Ce qui frappe dans cette sélection, c’est moins l’effet catalogue que la cohérence d’ensemble. Ces 24 startups racontent une deeptech qui sort du laboratoire pour aller chercher le terrain : usines, hôpitaux, chaînes logistiques, infrastructures énergétiques, systèmes de défense, sols agricoles, lignes industrielles, décisions critiques.

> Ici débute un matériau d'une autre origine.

-- ==== Sys2Proof/Machine/CodeTable.lean ====
section
/-! DEFINITION. The code table loader `CT.LOAD` (41_code_table R170 to R172; wire format 30_encoding R101, R102). -/

namespace Sys2Proof.Machine

/-- The seven header fields of a serialised Code Table (30_encoding R101), as naturals. -/
structure TableHeader where
  count : Nat
  valueBits : Nat
  codeBits : Nat
  lengthBits : Nat
  minValue : Nat
  minCode : Nat
  minLength : Nat
deriving DecidableEq, Repr

/-- The header's 200 bits, all read before any field is looked at (30_encoding R101, 60_exceptions R308). -/
def readTableHeader (s : State) : Run TableHeader :=
  (readBits 32 s).andThen fun count s =>
  (readBits 32 s).andThen fun valueBits s =>
  (readBits 32 s).andThen fun codeBits s =>
  (readBits 32 s).andThen fun lengthBits s =>
  (readBits 8 s).andThen fun minValue s =>
  (readBits 32 s).andThen fun minCode s =>
  (readBits 32 s).andThen fun minLength s =>
    .done ⟨count, valueBits, codeBits, lengthBits, minValue, minCode, minLength⟩ s

/-- Checks (1) and (2) of 41_code_table R171. -/
def TableHeader.accepted (h : TableHeader) : Bool :=
  h.count ≤ 256 && (h.count == 0 || (h.valueBits ≤ 32 && h.codeBits ≤ 32 && h.lengthBits ≤ 32))

/-- Checks (3), (4) and (5) of 41_code_table R171 on one entry; `floor` is `last + 1`, the least value it may have. -/
def entryAccepted (floor value code length : Nat) : Bool :=
  value ≤ 255 && floor ≤ value && 1 ≤ length && length ≤ Config.lenMax && code < 2 ^ length

/-- `ct[value].code <- code; ct[value].length <- length` (41_code_table R170). -/
def setEntry (value code length : Nat) (s : State) : State :=
  { s with ct := s.ct.setIfInBounds value ⟨BitVec.ofNat 32 code, Fin.ofNat 33 length⟩ }

/-- The loop over the entries (41_code_table R170); sums are taken on naturals (60_exceptions R309). -/
def loadEntries (h : TableHeader) : Nat → Nat → State → Run Unit
  | 0, _, s => .done () s
  | k + 1, floor, s =>
    (readBits h.valueBits s).andThen fun dv s =>
    (readBits h.codeBits s).andThen fun dc s =>
    (readBits h.lengthBits s).andThen fun dl s =>
      let value := h.minValue + dv
      let code := h.minCode + dc
      let length := h.minLength + dl
      if entryAccepted floor value code length then
        loadEntries h k (value + 1) (setEntry value code length s)
      else .raised .corruptTable s

/-- The parse of `CT.LOAD`, from the emptied table on (41_code_table R170). -/
def loadTable (s : State) : Run Nat :=
  (readTableHeader s).andThen fun h s =>
    if h.accepted then (loadEntries h h.count 0 s).andThen fun _ s => .done h.count s
    else .raised .corruptTable s

/-- The pseudocode of `CT.LOAD` (41_code_table R170). A failure leaves `ct_valid` = 0 and `ct[]` unspecified (R171). -/
def ctLoad (s : State) : Run Word :=
  if s.hf.phase ≠ .idle then fatalViolation s
  else
    ((loadTable { s with ct := emptyTable, ctValid := false }).onRaise forgetTable).andThen fun count s =>
      .done (BitVec.ofNat 32 count) { s with ctValid := true }

/-- `CT.LOAD` (41_code_table R170). -/
def execCtLoad (s : State) : Host.Outcome State Fault Refusal :=
  command (fun s => okWith (ctLoad s)) s

end Sys2Proof.Machine
end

Une deeptech moins “waouh” que “utile”, moins démo que déploiement.
Pour les investisseurs, SPRING 120 offre un raccourci rare vers des dossiers qualifiés. Pour les industriels, c’est une opportunité de repérer des technologies susceptibles de transformer un métier, une chaîne de production ou une offre. Pour les startups, c’est un moment de visibilité, de connexions et, potentiellement, d’accélération.
Rendez-vous le 2 juin 2026, de 9h à 17h, au Renault Group Technocentre à Guyancourt, pour découvrir les 24 startups sélectionnées, assister aux pitchs et prendre le pouls de la deeptech Paris-Saclay.
La deeptech rencontre le business. Et cette fois, elle arrive avec 24 bonnes raisons de s’y intéresser.